Collected data entries =>
────────────────────

/-- An accepted RECEIPT in contention. With a record of its identity in the pool it is weighed against that record: a qualifying one adds its sender to the heard-from set, and the record leaves the pool when the set reaches REDUNDANCY; another changes nothing. Without a record, a candidate by Table 8-7 asks for a WAITING one, with the budget and hops of the relayed copy and its deadline the contention count times SLOT away. It joins a pool with room; from a full pool it displaces the WAITING record of a lower class that comes last by class, deadline and joining, or it is turned away, and either way DROPPED counts with its notice (R126, R130, R131, R133, R164). -/
def Obligations.HeardReceiptsContend : Prop :=
  (∀ (s : State) (h : Header) (r : ReceiptFrame) (q o : Nibble) (own : Code), AcceptsReceipt s h r q →
      o = distanceToOrigin s h r q → s.ol.ownCode = some own →
      ∃ t, exec .frameTaken s = .next t ∧ t.du.serial = s.du.serial ∧ t.du.fetchRef = s.du.fetchRef
        ∧ (∀ (rec : Receipt) (heard : List Code), s.du.pool.find? (fun x => x.id == r.id) = some rec →
            heard = addHeard rec.heard h.sender →
            (¬OverheardReceipt h r rec o → t.du.pool = s.du.pool)
              ∧ (OverheardReceipt h r rec o → heard.length < (s.ol.classes.get rec.cls).redundancy →
                  t.du.pool = s.du.pool.map fun x => if x.id = r.id then { x with heard := heard } else x)
              ∧ (OverheardReceipt h r rec o → (s.ol.classes.get rec.cls).redundancy ≤ heard.length →
                  t.du.pool = s.du.pool.filter fun x => x.id != r.id))
        ∧ ((∀ x ∈ s.du.pool, x.id ≠ r.id) → ¬ReceiptCandidate s h r o → t.du.pool = s.du.pool)
        ∧ ∀ (cls : MsgClass) (new : Receipt), (∀ x ∈ s.du.pool, x.id ≠ r.id) → ReceiptCandidate s h r o → cls = .ofBits r.cls →
            new = {
              id := r.id, cls := cls, deliverer := r.deliverer, used := r.used + 1, heard := [], named := false
              budget := BitVec.ofNat 4 (min r.budget.toNat (15 - r.used.toNat) - 1)
              state := .waiting (s.now
                + contentionCount cls q (progress h.dist o) s.ofm.u own r.serial * s.ol.settings.slot) } →
            (s.du.pool.length < 16 → t.du.pool = s.du.pool ++ [new] ∧ t.fh.dropped = s.fh.dropped)
              ∧ (∀ d, 16 ≤ s.du.pool.length → displaced cls s.du.pool = some d →
                  t.du.pool = s.du.pool.filter (fun x => x.id != d.id) ++ [new] ∧ t.fh.dropped = satInc s.fh.dropped
                    ∧ t.ol.notices.has .dropped = true)
              ∧ (16 ≤ s.du.pool.length → displaced cls s.du.pool = none →
                  t.du.pool = s.du.pool ∧ t.fh.dropped = satInc s.fh.dropped ∧ t.ol.notices.has .dropped = true))
    ∧ (∀ (p : MsgClass) (l before after : List Receipt) (d : Receipt) (t : Nat), l = before ++ d :: after → d.state = .waiting t →
        p.num < d.cls.num →
        (∀ x ∈ before, ∀ u, x.state = .waiting u → x.cls.num < d.cls.num ∨ (x.cls = d.cls ∧ u ≤ t)) →
        (∀ x ∈ after, ∀ u, x.state = .waiting u → x.cls.num < d.cls.num ∨ (x.cls = d.cls ∧ u < t)) →
        displaced p l = some d)
    ∧ ∀ (p : MsgClass) (l : List Receipt),
        displaced p l = none ↔ ∀ x ∈ l, ∀ u, x.state = .waiting u → x.cls.num ≤ p.num

/-- An accepted TRAFFIC copy of a message met before. In AWAIT, at an originated slot it is the echo: FREE with RELAYED, and SENT for a bulletin; at a relayed one it is one when its CONGESTED flag is 0, its hops used are at least 2 above the stored and its sender is no farther than this station was: FREE with RELAYED, or INBOX for a bulletin still unread. A copy of an originated slot that is QUEUED or ON-AIR is a hit only. In HELD, QUEUED or ON-AIR a copy of one hop more, from a sender no farther, joins the heard-from set, and a slot that may stand down does so when the set reaches REDUNDANCY: FREE with RELAYED, or INBOX for one still unread. A copy of a message delivered here reissues the receipt when it is the last segment, ECHO seconds after the last receipt, with none in the pool; a full pool counts DROPPED with its notice (R125 to R127, R154, R156, R160, R164). That the test on hops used is the same for an ON-AIR slot (n29), and that a receipt is reissued without asking whether another station has answered (n13), is the model's reading. -/
def Obligations.EchoesEndTheWait : Prop :=
  (∀ (s : State) (h : Header) (tr : Traffic) (q : Nibble) (e : Entry) (i : Fin 64) (sl : Slot),
    AcceptsTraffic s h tr q → s.idt.entry tr.id = some e → e.link = some i → look s.ms.slots i = some sl → sl.id = tr.id →
    ∃ t, exec .frameTaken s = .next t
      ∧ (sl.state ≠ .assembling → ∀ j, j ≠ i → look t.ms.slots j = look s.ms.slots j)
      ∧ (sl.state = .await → t.fh = { s.fh with accepted := satInc s.fh.accepted } ∧ t.ol = s.ol
          ∧ (sl.originated = true → look t.ms.slots i = none ∧ t.ms.free = s.ms.free ++ sl.attached
              ∧ t.idt.entry tr.id = some { e with disposition := .relayed, link := none, age := 0 }
              ∧ t.du.outcomes = (if sl.dest = 4095
                  then (if s.du.outcomes.length < 16 then s.du.outcomes else s.du.outcomes.drop 1) ++ [⟨tr.id, .sent⟩]
                  else s.du.outcomes))
          ∧ ∀ d, sl.originated = false → sl.sentDist = some d → t.du = s.du
              ∧ (OverheardRelay h tr (sl.used.toNat + 2) d → ¬(sl.deliverHere = true ∧ sl.unread = true) →
                  look t.ms.slots i = none ∧ t.ms.free = s.ms.free ++ sl.attached
                    ∧ t.idt.entry tr.id = some { e with disposition := .relayed, link := none, age := 0 })
              ∧ (OverheardRelay h tr (sl.used.toNat + 2) d → sl.deliverHere = true → sl.unread = true →
                  look t.ms.slots i = some { sl with state := .inbox, deadline := none, sentDist := none }
                    ∧ t.ms.free = s.ms.free ∧ t.idt.entry tr.id = some { e with age := 0 })
              ∧ (¬OverheardRelay h tr (sl.used.toNat + 2) d → t.ms = s.ms ∧ t.idt.entry tr.id = some { e with age := 0 }))
      ∧ (sl.state = .queued ∨ sl.state = .onAir → sl.originated = true →
          t.fh = { s.fh with accepted := satInc s.fh.accepted } ∧ t.ms = s.ms ∧ t.du = s.du ∧ t.ol = s.ol
            ∧ t.ac.queues = s.ac.queues ∧ t.idt.entry tr.id = some { e with age := 0 })
      ∧ (sl.state = .inbox → e.disposition ≠ .delivered → t.ms = s.ms ∧ t.du = s.du ∧ t.ol = s.ol
          ∧ t.idt.entry tr.id = some { e with age := 0 })
      ∧ (sl.state = .held ∨ sl.state = .queued ∨ sl.state = .onAir → sl.originated = false →
          t.fh = { s.fh with accepted := satInc s.fh.accepted } ∧ t.du = s.du ∧ t.ol = s.ol
          ∧ (¬OverheardRelay h tr (sl.used.toNat + 1) (distanceAfter s h tr q sl.dest) → t.ms = s.ms)
          ∧ (OverheardRelay h tr (sl.used.toNat + 1) (distanceAfter s h tr q sl.dest) →
              ∀ heard down, heard = addHeard sl.heard h.sender →
              (down ↔ (sl.state = .held ∨ (sl.state = .queued ∧ sl.resumeAt = 0 ∧ sl.deliverHere = false))
                ∧ (s.ol.classes.get sl.cls).redundancy ≤ heard.length) →
              (¬down → look t.ms.slots i = some { sl with heard := heard } ∧ t.ms.free = s.ms.free
                  ∧ t.idt.entry tr.id = some { e with age := 0 })
                ∧ (down → sl.deliverHere = true ∧ sl.unread = true → look t.ms.slots i = some { sl with
                    heard := heard, state := .inbox, deadline := none, sentDist := none } ∧ t.ms.free = s.ms.free)
                ∧ (down → ¬(sl.deliverHere = true ∧ sl.unread = true) → look t.ms.slots i = none
                    ∧ t.ms.free = s.ms.free ++ sl.attached
                    ∧ t.idt.entry tr.id = some { e with disposition := .relayed, link := none, age := 0 }))))
    ∧ (∀ (l : List Code) (c : Code), addHeard l c = if c ∈ l ∨ 3 ≤ l.length then l else l ++ [c])
    ∧ ∀ (s : State) (h : Header) (tr : Traffic) (q : Nibble) (e : Entry) (cls : MsgClass) (own : Code),
        AcceptsTraffic s h tr q → s.idt.entry tr.id = some e → e.disposition = .delivered → s.ol.ownCode = some own →
        (e.link = none ∧ cls = .ofBits tr.cls ∨ ∃ i sl, e.link = some i ∧ look s.ms.slots i = some sl ∧ sl.state = .inbox ∧ cls = sl.cls) →
        ∃ t, exec .frameTaken s = .next t ∧ t.ms = s.ms ∧ t.ac.queues = s.ac.queues
          ∧ (tr.index.toNat + 1 = tr.count ∧ (∃ r, e.receiptTime = some r ∧ r + s.ol.settings.echo * 1000 ≤ s.now)
                ∧ (∀ x ∈ s.du.pool, x.id ≠ tr.id) →
              ReceiptAsked s t tr.id cls own s.ol ∧ t.idt.entry tr.id = some { e with receiptTime := some s.now, age := 0 })
          ∧ (¬(tr.index.toNat + 1 = tr.count ∧ (∃ r, e.receiptTime = some r ∧ r + s.ol.settings.echo * 1000 ≤ s.now))
                ∨ (∃ x ∈ s.du.pool, x.id = tr.id) →
              t.du = s.du ∧ t.fh = { s.fh with accepted := satInc s.fh.accepted } ∧ t.ol = s.ol
                ∧ t.idt.entry tr.id = some { e with age := 0 })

────────────────────

WORK INSTRUCTIONS => State the number of lines in the records that contain the string "Prop", and nothing more.

SOLUTION => 2